Изменить размер шрифта - +
Какое-то время славный рыцарь Людвиг Гомбургский был слишком поглощен тем, что вылавливал фрикадельки и телячью голову из великолепного, изобиловавшего ими супа (мы сказали — вылавливал? Фу-ты, господи, ну и ел их, конечно), чтобы глядеть на своего боевого собрата, сидевшего в нижнем конце стола, со своим сыном по левую и бароном Готфридом по правую руку.

Маркграф и в самом деле изменился.

— Клянусь святым Буго, — шепнул Людвиг графине, — супруг ваш угрюм, словно медведь, раненный в голову.

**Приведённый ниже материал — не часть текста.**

/-- A drawn thread takes its lane in the strand that its block has got last. -/
def State.drawThread (s : State) (x : TRef × Nat) : State :=
  let k := ((s.blocks[x.1.blk]?).map (·.strands.length)).getD 1 - 1
  s.modThread x.1 fun th => { th with filed := false, strand := k, lane := x.2 }

/-- The code objects that a thread's strand executes from (R385). -/
def State.holdsOf (s : State) (t : TRef) : List (List Byte) :=
  (((s.thread? t).bind fun th => s.strand? t.blk th.strand).map (·.holds)).getD []

/-- BOBBIN_DRAW (R142): the threads that have waited longest become a new strand in the slot of the first, at the offset
chosen as at dispatch; after a save and restore of the first thread's block since it was filed, the slot keeps its number (log 89). The
new strand holds the code objects that their strands held (R385, log 35). -/
def execBobbinDraw (core bob : Nat) (s : State) : Host.Outcome State Fault Refusal :=
  match (s.core core).bobbins[bob]? with
  | none => .next s
  | some b =>
    if !s.bobbinReady b then .next s
    else
      let l := s.bobbinOrder b.threads
      let g := (b.key.bind fun k => s.grids[k.1]?)
      let w := (g.map fun g => g.kernel.width).getD 8
      let k := if s.bobbinK b ≤ l.length then s.bobbinK b else w
      let now := l.take (min k l.length)
      let rest := l.drop now.length
      match (now.head?).bind fun x => (s.thread? x.1).bind fun th => s.strand? x.1.blk th.strand with
      | none => .next s
      | some st =>
        let off := pickOffset (s.positions core) st.slot w
        let role := (b.key.map fun k => k.2.2.1).getD .main
        let left : Bobbin := ⟨if rest.isEmpty then none else b.key, rest⟩
        let s := s.modCore core fun c => { c with bobbins := c.bobbins.set bob left }
        let blks := (now.map fun x => x.1.blk).dedup
        let hs := (now.flatMap fun x => s.holdsOf x.1).dedup
        let s := blks.foldl (State.addStrand { (Strand.start role st.slot off).holding hs with joint := s.jointName blks }) s
        .next ((now.zipIdx.map fun x => (x.1.1, x.2)).foldl State.drawThread s)

/-! ### The cycle of a core -/

/-- Is a cycle of a core under a pre-emption request or a shootdown, so that it is not withheld (R378)? -/
def Core.urgent (c : Core) : Bool := c.preempt.isSome || !c.shoots.isEmpty

/-- One cycle of every stall count of a core, filed threads among them: stalls are counted in cycles (R225), withheld ones
too (R378). -/
def State.countStalls (s : State) (core : Nat) : State :=
  (s.threadsOn core).foldl (fun s t => s.modThread t fun th => { th with stall := th.stall - 1 }) s

/-- The events of a core's results at a new cycle. -/
def State.newCycle (s : State) (core : Nat) : State :=
  let s := s.modCore core fun c => { c with cycles := c.cycles + 1 }
  (s.dueResults core).foldl State.mustNow s

/-- WITHHELD_CYCLE (R378): the governor withholds one cycle from issue: the cycle counter and the stall counts advance, nothing
issues and no count of issue opportunities moves. -/
def execWithheldCycle (core : Nat) (s : State) : Host.Outcome State Fault Refusal :=
  if (s.core core).urgent then .next s else .next ((s.newCycle core).countStalls core)

/-- The lowest pc of a strand's threads. -/
def State.lowestPc (s : State) (blk k : Nat) : Option Nat :=
  leastBy (fun x y => decide (x < y)) ((s.strandThreads blk k).filterMap fun t => (s.thread? t).map fun th => th.pc.toNat)

/-- Fetch some words beyond a pc ahead of their use; a word that cannot be fetched is left out. -/
def State.prefetchFrom (core blk k : Nat) : List Nat → State → State
  | [], s => s
  | a :: r, s =>
    if ((s.strand? blk k).bind fun st => st.heldWord a).isSome then State.prefetchFrom core blk k r s
    else match s.fetchMem core blk (Addr.ofNat a) with
      | .word s w => State.prefetchFrom core blk k r (s.modStrand blk k fun st => { st with prefetched := (a, w) :: st.prefetched })
      | _ => s

/-- A strand prefetches up to 8 words beyond its lowest pc (R90); how many is left open (log 6). Words that lie behind are
let go. -/
def State.prefetch (core : Nat) (s : State) (x : Nat × Nat) : State :=
  match s.lowestPc x.1 x.2 with
  | none => s
  | some pc =>
    let n := min 8 (Config.prefetchWords s.free)
    let s := State.modStrand { s with free := s.free + 1 } x.1 x.2 fun st =>
      { st with prefetched := st.prefetched.filter fun w => pc ≤ w.1 && w.1 ≤ pc + 32 }
    State.prefetchFrom core x.1 x.2 ((List.range n).map fun i => pc + 4 * (i + 1)) s

/-- Every strand of a core prefetches. -/
def State.prefetchAll (s : State) (core : Nat) : State :=
  (s.strandsOn core).foldl (State.prefetch core) s

/-- The issues of a cycle, from the ready threads of the core (R134). -/
def State.issues (s : State) (core : Nat) (ready : List TRef) : List (Nat × Issue) :=
  let cs := ready.filterMap s.cand
  (List.range 16).flatMap fun k => s.slotIssues core k (cs.filter fun x => x.slot == k)

/-- One cycle of a core (R134, R136): the waits that can end do, the results that are due come, the threads of the cycle
are chosen and the counts move; what its agents can do next is asked for (log 4). -/
def State.cycle (s : State) (core : Nat) : State :=
  let s := s.settle core
  let late := s.hangEvents core ++ s.starveEvents core
  let s := (late.foldl State.mustNow (s.newCycle core)).prefetchAll core
  let ready := (s.threadsOn core).filter (s.ready core)
  let now := s.issues core ready
  let turn := now.map (·.2)
  let s := ((s.opportunity core ready).countStalls core).ageBobbins core
  let s := s.modCore core fun c => { c with turn := turn, last := now.map fun x => (x.2.slot, x.1, x.2.lanes) }
  let s := (s.bobbinEvents core).foldl State.mustNow s
  s.wantAll (s.threadEvents core ++ s.coreEvents core)

/-- The lanes of an issue that need not wait for a result of the word fetched (R133). -/
def State.keepReady (s : State) (w : Word) : State :=
  { s with issue := { s.issue with lanes := s.issue.lanes.filter fun t => match s.thread? t with
      | some th => !s.wordAwaits s.issue.core t th w
      | none => false } }

/-- The strands of the issuing lanes execute from the code object in which they issue (R385). -/
def State.enterObject (s : State) : State :=
  let p := s.partOf (((s.issue.lanes.head?).map (·.blk)).getD 0)
  match s.objectAt p s.issue.pc.toNat with
  | [] => s
  | h :: _ => s.issuing.foldl (fun s t => match s.thread? t with
    | some th => s.modStrand t.blk th.strand fun k => if k.holds.contains h then k else k.holding (k.holds ++ [h])
    | none => s) s

/-- The lanes that issue a word: those that wait for no result, and the code object that they execute from. -/
def State.issueWord (s : State) (w : Word) : State := (s.keepReady w).noteIssued.enterObject

/-- The lanes of an issue whose fetch waits for a migrating table node (R38). -/
def State.fetchWaits (s : State) : State := s.issue.lanes.foldl (fun s t => s.waitFetch t s.issue.pc) s

/-! ### The single events of a thread -/

/-- WALK_MIG_REREAD (R38): the walk reads the migrating entry again; once its MIG is clear the thread goes on with its
access. -/
def execWalkMigReread (blk tid : Nat) (s : State) : Host.Outcome State Fault Refusal :=
  match s.thread? ⟨blk, tid⟩, s.coreOf blk with
  | some th, some core =>
    match th.walk with
    | none => .next s
    | some ea =>
      let go := fun (s : State) => Host.Outcome.next (s.modThread ⟨blk, tid⟩ fun th => { th with walk := none })
      match s.walk core (s.partOf blk) ea.toNat with
      | .wait s => .next s
      | .leaf s _ _ _ => go s
      | .fault s _ _ => go s
  | _, _ => .next s

/-- The first pending result of a register that a test holds of is taken from the list. -/
def takePending (f : Pending → Bool) : List Pending → Option (Pending × List Pending)
  | [] => none
  | p :: r => if f p then some (p, r) else (takePending f r).map fun x => (x.1, p :: x.2)

/-- A result arrives in its register, or is discarded where a later write has taken the register (R225, R227). -/
def Thread.arriveResult (th : Thread) (f : Pending → Bool) : Thread :=
  match takePending f th.pend with
  | none => th
  | some (p, r) => let th := { th with pend := r }; if p.dead then th else th.setReg p.reg p.res

/-- The variable-latency result of a register that may arrive. One that comes with a seal does not arrive before it (R278). -/
def Pending.variable (p : Pending) (reg : Nat) : Bool := p.reg == reg && p.due.isNone && !p.held

/-- A thread, with those of its strand at its pc: the lanes of one issue, which get the results of its instruction together (R225, log 13). -/
def State.together (s : State) (t : TRef) : List TRef :=
  match s.thread? t with
  | none => []
  | some th =>
    let same := fun (u : TRef) => u != t && ((s.thread? u).map fun x => x.pc == th.pc && x.word == th.word).getD false
    t :: if th.live && !th.filed then ((s.strandThreads t.blk th.strand).filter same).dedup else []

/-- VARIABLE_RESULT_ARRIVE (R225): a variable-latency result arrives, in the lanes of its issue together. -/
def execVariableResultArrive (blk tid reg : Nat) (s : State) : Host.Outcome State Fault Refusal :=
  .next ((s.together ⟨blk, tid⟩).foldl (fun s t => s.modThread t fun th => th.arriveResult fun p => p.variable reg) s)

/-- FIXED_LATENCY_RESULT (R225): a fixed-latency result arrives once its cycle has come, but not while an instruction that
has read its registers still waits (R227). -/
def execFixedLatencyResult (blk tid reg : Nat) (s : State) : Host.Outcome State Fault Refusal :=
  match s.coreOf blk with
  | none => .next s
  | some core => .next (s.modThread ⟨blk, tid⟩ fun th =>
      if th.reads then th else th.arriveResult fun p => p.reg == reg && p.dueAt (s.core core).cycles)

/-- STORE_QUEUE_DRAIN (R104): the oldest write of a strand's store queue is performed; a fill wakes the loads that wait for
its granules (R59). -/
def execStoreQueueDrain (blk strand : Nat) (s : State) : Host.Outcome State Fault Refusal :=
  .next (s.drainOne blk strand)

/-- The trap Hang of one thread, at its instruction boundary (R147, R212). -/
def State.hang (s : State) (t : TRef) (sub : Nat) (word : Word) : State :=
  match s.coreOf t.blk, s.thread? t with
  | some core, some th =>
    let s := s.modThread t fun th => { th.unpark with starve := 0, walk := none }
    State.deliver { s with issue := ⟨core, 0, [t], th.pc, word⟩ } [⟨t, 0x31, sub, 0⟩] none
  | _, _ => s

/-- HANG_TIMEOUT (R147): a thread parked in a checked wait whose counter has reached 2^HANG raises Hang 0x01; if the wait
has ended meanwhile it does not (R212). -/
def execHangTimeout (blk tid : Nat) (s : State) : Host.Outcome State Fault Refusal :=
  match s.coreOf blk, s.thread? ⟨blk, tid⟩ with
  | some core, some th =>
    if th.live && (th.park.map Park.checked).getD false && progThreshold (s.core core).hangExp ≤ th.hang then
      .next (s.hang ⟨blk, tid⟩ 0x01 th.word)
    else .next s
  | _, _ => .next s

/-- STARVATION_TIMEOUT (R147): a ready thread whose timer has reached 2^STARVE raises Hang 0x02; %trapinst is the word it
would have issued. -/
def execStarvationTimeout (blk tid : Nat) (s : State) : Host.Outcome State Fault Refusal :=
  match s.coreOf blk, s.thread? ⟨blk, tid⟩ with
  | some core, some th =>
    if th.live && !th.filed && th.park.isNone && progThreshold (s.core core).starveExp ≤ th.starve then
      .next (s.hang ⟨blk, tid⟩ 0x02 ((s.peek core ⟨blk, tid⟩ th.pc).getD 0))
    else .next s
  | _, _ => .next s

/-- YIELD_EXPIRY (R270): the thread is ready again. -/
def execYieldExpiry (blk tid : Nat) (s : State) : Host.Outcome State Fault Refusal :=
  .next (s.modThread ⟨blk, tid⟩ fun th => { th with yield := 0 })

end Sys2Proof.Machine
end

Закапавшие в тарелку слезы были единственным ее ответом. Суп, палтус и телячью ножку — все это, заметил сэр Людвиг, маркграф отстранил, не отведав.

— Кравчий нальет тебе вина, Гомбург, — хмуро сказал маркграф с нижнего конца стола. Так ли он угощал его, бывало! Какая перемена!

Но когда кравчий во исполнение хозяйского приказа принялся разливать по кубкам пенную влагу и подошел к Отто (который потянулся к нему со всем пылом юности), гнев маркграфа не имел границ. Он набросился на сына; он опрокинул чашу с вином на безупречный его жилет; и, отвесив ему три или четыре удара, которые сшибли бы с ног и буйвола, но лишь заставили вспыхнуть нашего отрока, маркграф взревел:

— Как? Пить вино? Угощаться? Да кто, ч-т побери, тебе это позволил? — И на нежные щеки юноши вновь посыпались страшные удары.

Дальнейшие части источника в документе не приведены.